> [Task instructions]:
The output is the lines below from the one with "rfl, rfl, rfl⟩" through the one with "(.inl ⟨rfl, hi⟩)", both included, printed exactly and with no other line.

◇ ◇ ◇ ◇ ◇

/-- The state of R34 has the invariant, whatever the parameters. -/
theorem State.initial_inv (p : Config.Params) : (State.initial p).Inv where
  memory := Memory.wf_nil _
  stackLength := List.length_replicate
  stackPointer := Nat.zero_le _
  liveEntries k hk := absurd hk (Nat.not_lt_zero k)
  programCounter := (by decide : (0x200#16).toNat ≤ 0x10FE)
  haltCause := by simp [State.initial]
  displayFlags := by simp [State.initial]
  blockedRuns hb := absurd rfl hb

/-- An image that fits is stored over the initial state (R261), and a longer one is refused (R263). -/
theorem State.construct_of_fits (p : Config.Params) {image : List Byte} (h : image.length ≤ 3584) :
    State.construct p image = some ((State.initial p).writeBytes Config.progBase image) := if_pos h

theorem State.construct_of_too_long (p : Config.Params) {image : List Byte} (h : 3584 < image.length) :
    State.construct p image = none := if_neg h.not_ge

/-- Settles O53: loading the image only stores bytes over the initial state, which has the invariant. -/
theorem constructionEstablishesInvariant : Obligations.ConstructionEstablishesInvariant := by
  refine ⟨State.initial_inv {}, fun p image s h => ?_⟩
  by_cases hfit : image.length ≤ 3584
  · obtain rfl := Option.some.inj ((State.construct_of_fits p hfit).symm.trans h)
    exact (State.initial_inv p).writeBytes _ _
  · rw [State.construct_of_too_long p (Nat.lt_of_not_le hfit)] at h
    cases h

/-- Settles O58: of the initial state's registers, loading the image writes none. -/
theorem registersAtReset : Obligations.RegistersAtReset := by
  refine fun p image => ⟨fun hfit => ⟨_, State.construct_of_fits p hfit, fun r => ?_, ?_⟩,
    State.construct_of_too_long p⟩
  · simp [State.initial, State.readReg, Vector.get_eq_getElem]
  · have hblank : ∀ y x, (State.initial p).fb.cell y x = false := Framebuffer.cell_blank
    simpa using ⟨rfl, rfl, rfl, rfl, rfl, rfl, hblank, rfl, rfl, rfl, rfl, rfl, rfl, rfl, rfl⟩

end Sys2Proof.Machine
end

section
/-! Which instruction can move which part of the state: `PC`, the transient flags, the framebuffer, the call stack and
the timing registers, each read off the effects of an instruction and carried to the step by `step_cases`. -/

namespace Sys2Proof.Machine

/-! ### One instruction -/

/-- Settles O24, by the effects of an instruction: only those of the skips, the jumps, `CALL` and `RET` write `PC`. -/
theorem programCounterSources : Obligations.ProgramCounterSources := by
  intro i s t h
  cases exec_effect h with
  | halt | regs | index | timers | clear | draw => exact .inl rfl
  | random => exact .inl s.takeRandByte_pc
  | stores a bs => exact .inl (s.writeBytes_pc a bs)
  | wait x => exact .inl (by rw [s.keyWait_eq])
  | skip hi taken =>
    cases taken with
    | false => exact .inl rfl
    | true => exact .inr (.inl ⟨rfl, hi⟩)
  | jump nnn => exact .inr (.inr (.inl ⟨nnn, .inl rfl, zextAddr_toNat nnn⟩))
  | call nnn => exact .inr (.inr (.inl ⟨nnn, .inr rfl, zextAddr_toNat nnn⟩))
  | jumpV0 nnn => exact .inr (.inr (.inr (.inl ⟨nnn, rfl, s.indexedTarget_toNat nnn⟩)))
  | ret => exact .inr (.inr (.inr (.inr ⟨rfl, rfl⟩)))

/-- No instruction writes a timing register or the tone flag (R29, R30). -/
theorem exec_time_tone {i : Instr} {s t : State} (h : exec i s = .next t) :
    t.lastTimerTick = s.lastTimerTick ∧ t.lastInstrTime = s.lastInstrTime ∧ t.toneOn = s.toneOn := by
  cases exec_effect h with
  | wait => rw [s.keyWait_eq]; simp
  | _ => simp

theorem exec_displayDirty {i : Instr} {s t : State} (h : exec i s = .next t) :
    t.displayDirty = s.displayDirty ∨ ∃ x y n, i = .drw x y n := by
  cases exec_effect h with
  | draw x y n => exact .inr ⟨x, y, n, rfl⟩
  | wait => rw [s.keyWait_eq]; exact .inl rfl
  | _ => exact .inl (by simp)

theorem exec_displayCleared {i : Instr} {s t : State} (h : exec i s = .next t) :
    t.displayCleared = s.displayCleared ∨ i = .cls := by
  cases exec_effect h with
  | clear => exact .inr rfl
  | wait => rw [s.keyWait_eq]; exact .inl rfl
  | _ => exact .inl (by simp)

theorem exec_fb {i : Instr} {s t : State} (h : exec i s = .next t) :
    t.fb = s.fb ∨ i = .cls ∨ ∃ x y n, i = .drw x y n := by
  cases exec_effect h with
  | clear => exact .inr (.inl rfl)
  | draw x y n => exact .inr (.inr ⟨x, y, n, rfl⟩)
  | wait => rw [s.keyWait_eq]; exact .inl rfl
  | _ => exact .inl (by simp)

◇ ◇ ◇ ◇ ◇

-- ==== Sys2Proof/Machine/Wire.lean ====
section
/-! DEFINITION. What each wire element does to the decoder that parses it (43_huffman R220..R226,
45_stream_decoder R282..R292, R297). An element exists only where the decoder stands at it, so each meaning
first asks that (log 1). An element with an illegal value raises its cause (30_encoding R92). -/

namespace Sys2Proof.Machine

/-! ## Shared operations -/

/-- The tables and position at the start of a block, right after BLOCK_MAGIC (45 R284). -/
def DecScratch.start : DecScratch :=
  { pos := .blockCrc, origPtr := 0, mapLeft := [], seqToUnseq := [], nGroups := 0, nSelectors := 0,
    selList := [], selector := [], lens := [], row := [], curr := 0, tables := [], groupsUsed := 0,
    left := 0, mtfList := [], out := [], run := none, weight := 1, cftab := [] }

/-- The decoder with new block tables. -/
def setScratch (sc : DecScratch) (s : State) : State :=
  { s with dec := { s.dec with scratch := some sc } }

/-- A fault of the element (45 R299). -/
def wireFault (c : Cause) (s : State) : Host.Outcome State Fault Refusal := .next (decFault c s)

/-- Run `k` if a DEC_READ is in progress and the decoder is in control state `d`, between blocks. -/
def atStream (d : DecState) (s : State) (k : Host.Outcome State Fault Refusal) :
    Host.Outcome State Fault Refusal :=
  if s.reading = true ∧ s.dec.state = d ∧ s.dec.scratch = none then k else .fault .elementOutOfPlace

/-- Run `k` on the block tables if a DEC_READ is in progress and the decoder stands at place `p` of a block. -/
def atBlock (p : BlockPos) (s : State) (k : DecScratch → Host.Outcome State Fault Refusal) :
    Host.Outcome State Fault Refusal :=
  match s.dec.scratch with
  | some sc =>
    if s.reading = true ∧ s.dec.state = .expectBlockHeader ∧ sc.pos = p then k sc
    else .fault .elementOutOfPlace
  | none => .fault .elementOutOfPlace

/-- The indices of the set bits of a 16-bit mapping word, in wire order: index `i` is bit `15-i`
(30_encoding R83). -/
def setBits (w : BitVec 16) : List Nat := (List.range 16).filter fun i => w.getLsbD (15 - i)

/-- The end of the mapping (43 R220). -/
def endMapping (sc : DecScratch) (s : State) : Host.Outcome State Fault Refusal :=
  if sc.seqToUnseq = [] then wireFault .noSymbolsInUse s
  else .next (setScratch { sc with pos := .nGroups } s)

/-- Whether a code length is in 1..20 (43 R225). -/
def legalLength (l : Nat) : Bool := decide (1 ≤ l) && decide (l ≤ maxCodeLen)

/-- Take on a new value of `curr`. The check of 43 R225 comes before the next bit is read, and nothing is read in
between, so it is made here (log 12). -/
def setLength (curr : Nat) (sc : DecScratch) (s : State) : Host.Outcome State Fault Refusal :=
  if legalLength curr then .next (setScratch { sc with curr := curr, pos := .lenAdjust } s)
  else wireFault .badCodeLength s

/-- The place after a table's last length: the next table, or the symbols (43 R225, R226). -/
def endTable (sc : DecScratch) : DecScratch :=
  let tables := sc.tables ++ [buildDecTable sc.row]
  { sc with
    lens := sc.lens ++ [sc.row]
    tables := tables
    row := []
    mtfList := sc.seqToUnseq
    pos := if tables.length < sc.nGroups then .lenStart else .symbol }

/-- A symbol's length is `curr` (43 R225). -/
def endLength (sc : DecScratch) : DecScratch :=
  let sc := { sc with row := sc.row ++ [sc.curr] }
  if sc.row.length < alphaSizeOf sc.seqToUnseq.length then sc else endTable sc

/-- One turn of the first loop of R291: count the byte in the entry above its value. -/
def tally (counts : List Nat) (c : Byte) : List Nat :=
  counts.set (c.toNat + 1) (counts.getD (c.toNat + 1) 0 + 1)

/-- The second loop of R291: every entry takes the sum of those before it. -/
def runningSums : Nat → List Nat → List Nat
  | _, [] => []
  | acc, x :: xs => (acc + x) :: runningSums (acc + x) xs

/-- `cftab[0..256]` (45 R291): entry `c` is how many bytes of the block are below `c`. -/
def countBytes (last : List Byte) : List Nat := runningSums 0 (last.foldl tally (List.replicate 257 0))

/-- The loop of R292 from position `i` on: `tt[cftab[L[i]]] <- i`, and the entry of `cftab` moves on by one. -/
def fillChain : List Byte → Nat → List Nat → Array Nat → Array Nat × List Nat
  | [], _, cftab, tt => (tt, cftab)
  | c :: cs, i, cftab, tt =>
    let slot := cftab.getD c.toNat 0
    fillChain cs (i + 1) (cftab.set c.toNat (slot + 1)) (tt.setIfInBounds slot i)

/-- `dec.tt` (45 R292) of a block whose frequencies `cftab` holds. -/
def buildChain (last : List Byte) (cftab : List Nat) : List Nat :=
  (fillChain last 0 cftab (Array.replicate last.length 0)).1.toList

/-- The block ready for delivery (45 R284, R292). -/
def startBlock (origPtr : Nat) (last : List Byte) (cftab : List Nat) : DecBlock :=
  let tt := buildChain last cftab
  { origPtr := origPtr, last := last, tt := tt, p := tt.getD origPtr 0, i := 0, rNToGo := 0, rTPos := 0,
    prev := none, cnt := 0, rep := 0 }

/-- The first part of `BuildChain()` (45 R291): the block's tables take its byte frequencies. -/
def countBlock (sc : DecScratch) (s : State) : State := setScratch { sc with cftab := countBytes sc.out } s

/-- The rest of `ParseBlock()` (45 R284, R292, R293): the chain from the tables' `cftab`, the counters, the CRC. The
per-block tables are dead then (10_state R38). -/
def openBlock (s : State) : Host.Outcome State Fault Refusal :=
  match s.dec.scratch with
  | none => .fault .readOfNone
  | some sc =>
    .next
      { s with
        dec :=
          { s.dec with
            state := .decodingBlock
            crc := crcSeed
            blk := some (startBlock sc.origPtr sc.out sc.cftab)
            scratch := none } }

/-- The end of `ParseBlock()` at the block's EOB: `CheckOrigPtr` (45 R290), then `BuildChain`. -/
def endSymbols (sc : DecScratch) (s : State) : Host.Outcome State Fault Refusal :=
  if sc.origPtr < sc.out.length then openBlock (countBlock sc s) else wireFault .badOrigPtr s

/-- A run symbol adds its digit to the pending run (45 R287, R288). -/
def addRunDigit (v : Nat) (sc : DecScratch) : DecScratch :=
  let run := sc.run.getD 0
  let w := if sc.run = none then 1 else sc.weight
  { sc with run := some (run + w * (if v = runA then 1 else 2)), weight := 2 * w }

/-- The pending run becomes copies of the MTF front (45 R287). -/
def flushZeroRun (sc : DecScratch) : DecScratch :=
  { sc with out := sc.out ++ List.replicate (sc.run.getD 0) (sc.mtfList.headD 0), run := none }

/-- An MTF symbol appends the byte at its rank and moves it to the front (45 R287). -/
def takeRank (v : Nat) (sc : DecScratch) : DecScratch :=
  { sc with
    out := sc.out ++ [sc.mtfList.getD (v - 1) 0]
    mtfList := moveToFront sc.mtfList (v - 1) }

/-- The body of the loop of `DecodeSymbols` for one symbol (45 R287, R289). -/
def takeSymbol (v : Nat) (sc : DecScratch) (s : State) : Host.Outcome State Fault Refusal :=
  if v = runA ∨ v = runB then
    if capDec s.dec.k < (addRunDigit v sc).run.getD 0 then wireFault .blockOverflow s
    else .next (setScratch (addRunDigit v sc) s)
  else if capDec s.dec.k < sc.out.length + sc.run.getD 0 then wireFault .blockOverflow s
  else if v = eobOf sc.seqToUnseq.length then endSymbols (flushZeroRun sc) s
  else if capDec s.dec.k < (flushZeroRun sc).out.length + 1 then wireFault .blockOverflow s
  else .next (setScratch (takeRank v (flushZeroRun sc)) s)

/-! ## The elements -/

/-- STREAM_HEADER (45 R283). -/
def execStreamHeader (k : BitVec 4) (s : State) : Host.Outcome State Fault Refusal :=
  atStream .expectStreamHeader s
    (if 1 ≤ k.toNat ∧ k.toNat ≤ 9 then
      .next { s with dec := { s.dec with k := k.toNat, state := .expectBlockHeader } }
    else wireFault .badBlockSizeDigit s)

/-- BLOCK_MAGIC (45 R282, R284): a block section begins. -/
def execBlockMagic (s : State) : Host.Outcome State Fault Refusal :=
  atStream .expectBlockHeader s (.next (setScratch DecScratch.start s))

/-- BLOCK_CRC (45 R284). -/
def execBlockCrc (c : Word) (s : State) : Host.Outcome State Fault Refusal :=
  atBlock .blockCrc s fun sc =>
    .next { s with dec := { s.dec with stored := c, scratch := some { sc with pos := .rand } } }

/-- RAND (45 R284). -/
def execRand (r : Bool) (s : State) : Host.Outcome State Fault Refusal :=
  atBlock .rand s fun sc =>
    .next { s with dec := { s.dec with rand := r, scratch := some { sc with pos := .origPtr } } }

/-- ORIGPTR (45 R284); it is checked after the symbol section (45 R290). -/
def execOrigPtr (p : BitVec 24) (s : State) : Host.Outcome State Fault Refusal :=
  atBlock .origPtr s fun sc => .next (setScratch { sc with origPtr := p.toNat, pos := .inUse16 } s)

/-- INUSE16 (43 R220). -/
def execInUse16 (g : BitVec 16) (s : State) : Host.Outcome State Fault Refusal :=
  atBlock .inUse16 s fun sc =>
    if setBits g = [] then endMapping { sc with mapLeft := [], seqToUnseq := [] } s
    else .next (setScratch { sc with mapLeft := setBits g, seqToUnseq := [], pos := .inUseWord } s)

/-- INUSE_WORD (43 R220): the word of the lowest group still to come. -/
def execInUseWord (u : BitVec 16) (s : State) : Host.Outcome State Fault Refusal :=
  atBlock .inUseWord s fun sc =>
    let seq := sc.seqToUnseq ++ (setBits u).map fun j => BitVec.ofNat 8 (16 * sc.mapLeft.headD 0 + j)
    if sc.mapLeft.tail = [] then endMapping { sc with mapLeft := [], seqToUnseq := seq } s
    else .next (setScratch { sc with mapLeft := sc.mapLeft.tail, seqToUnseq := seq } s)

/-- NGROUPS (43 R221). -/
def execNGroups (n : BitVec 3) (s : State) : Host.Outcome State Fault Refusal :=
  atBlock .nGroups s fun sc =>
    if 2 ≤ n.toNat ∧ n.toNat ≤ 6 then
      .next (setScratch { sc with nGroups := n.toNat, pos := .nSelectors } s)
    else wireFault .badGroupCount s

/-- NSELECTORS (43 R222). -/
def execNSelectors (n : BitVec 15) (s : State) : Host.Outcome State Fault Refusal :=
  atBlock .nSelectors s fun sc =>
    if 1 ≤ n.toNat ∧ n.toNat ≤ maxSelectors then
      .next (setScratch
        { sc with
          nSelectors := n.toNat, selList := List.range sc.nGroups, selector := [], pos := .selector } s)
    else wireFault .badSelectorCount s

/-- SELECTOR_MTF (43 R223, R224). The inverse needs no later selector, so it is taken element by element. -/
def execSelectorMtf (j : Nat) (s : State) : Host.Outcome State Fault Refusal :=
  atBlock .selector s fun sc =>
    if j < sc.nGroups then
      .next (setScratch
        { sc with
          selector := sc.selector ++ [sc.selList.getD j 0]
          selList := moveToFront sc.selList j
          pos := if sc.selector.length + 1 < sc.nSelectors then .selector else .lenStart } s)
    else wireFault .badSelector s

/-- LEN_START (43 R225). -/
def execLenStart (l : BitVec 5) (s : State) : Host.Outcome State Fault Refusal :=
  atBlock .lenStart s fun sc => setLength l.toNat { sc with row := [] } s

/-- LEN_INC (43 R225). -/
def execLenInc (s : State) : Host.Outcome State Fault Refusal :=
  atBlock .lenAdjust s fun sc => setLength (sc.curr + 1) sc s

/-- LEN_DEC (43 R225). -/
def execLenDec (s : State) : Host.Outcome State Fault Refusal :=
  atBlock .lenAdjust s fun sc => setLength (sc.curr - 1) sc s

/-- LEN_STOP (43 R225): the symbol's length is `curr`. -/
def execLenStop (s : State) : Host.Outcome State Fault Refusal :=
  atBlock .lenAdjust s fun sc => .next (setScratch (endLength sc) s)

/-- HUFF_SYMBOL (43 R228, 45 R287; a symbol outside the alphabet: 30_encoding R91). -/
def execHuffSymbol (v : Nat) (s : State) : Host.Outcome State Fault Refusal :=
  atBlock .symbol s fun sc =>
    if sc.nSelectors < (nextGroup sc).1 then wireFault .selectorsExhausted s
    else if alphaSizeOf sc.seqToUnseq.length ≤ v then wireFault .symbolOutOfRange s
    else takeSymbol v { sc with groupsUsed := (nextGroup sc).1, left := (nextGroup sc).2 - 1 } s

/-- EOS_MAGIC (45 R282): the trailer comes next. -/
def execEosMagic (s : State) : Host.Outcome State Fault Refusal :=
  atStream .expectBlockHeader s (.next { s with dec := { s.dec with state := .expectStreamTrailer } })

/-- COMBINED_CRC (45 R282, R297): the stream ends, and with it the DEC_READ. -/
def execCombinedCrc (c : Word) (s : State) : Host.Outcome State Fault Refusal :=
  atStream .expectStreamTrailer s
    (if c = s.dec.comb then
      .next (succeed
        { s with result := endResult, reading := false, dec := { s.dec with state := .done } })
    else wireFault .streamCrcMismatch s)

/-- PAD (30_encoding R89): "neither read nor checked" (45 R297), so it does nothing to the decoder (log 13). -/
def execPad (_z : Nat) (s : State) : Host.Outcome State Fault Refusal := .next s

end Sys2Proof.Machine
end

◇ ◇ ◇ ◇ ◇

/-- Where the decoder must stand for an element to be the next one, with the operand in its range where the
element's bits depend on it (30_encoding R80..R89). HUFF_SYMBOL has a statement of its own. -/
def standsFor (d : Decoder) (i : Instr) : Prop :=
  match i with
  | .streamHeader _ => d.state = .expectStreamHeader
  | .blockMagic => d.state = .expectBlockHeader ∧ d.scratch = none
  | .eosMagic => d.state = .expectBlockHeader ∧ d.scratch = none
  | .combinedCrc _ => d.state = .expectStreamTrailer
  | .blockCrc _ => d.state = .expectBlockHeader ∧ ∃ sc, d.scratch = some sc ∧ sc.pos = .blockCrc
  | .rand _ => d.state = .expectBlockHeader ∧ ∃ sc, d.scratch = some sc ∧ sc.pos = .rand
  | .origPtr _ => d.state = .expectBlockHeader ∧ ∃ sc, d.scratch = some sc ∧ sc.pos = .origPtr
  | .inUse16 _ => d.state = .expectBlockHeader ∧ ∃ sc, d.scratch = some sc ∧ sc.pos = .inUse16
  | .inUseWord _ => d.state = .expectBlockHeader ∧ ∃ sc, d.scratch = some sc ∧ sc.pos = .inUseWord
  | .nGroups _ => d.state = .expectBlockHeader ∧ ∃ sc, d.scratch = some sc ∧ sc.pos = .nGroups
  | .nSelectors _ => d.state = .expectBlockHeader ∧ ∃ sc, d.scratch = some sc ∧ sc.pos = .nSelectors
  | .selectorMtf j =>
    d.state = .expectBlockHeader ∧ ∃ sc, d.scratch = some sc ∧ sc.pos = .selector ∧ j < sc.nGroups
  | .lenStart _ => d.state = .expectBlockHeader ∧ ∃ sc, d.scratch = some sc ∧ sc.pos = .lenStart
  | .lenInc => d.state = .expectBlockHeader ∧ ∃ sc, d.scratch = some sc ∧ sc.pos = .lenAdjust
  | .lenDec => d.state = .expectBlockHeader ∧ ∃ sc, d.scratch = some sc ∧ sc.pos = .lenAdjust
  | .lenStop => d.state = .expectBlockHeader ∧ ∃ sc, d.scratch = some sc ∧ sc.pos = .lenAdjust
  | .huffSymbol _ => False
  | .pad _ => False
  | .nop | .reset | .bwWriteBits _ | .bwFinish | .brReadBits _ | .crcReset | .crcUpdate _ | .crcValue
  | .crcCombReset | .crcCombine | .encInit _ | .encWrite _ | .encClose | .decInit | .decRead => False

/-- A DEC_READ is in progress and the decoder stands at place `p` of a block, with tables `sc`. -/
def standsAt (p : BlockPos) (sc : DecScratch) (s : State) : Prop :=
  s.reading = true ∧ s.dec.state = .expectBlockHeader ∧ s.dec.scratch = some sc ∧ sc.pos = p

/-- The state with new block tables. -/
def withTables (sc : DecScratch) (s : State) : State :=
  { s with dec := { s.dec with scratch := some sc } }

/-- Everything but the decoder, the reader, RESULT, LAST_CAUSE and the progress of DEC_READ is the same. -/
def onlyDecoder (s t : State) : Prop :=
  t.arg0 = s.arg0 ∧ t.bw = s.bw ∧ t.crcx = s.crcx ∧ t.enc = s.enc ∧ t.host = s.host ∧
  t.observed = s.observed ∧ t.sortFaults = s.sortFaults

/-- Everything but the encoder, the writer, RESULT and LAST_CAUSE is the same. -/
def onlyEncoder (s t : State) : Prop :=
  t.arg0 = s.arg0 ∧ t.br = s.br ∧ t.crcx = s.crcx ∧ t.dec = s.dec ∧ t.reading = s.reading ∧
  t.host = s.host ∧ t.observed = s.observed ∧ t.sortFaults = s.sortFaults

◇ ◇ ◇ ◇ ◇

> [Result]:
    simpa using ⟨rfl, rfl, rfl, rfl, rfl, rfl, hblank, rfl, rfl, rfl, rfl, rfl, rfl, rfl, rfl⟩

end Sys2Proof.Machine
end

section
/-! Which instruction can move which part of the state: `PC`, the transient flags, the framebuffer, the call stack and
the timing registers, each read off the effects of an instruction and carried to the step by `step_cases`. -/

namespace Sys2Proof.Machine

/-! ### One instruction -/

/-- Settles O24, by the effects of an instruction: only those of the skips, the jumps, `CALL` and `RET` write `PC`. -/
theorem programCounterSources : Obligations.ProgramCounterSources := by
  intro i s t h
  cases exec_effect h with
  | halt | regs | index | timers | clear | draw => exact .inl rfl
  | random => exact .inl s.takeRandByte_pc
  | stores a bs => exact .inl (s.writeBytes_pc a bs)
  | wait x => exact .inl (by rw [s.keyWait_eq])
  | skip hi taken =>
    cases taken with
    | false => exact .inl rfl
    | true => exact .inr (.inl ⟨rfl, hi⟩)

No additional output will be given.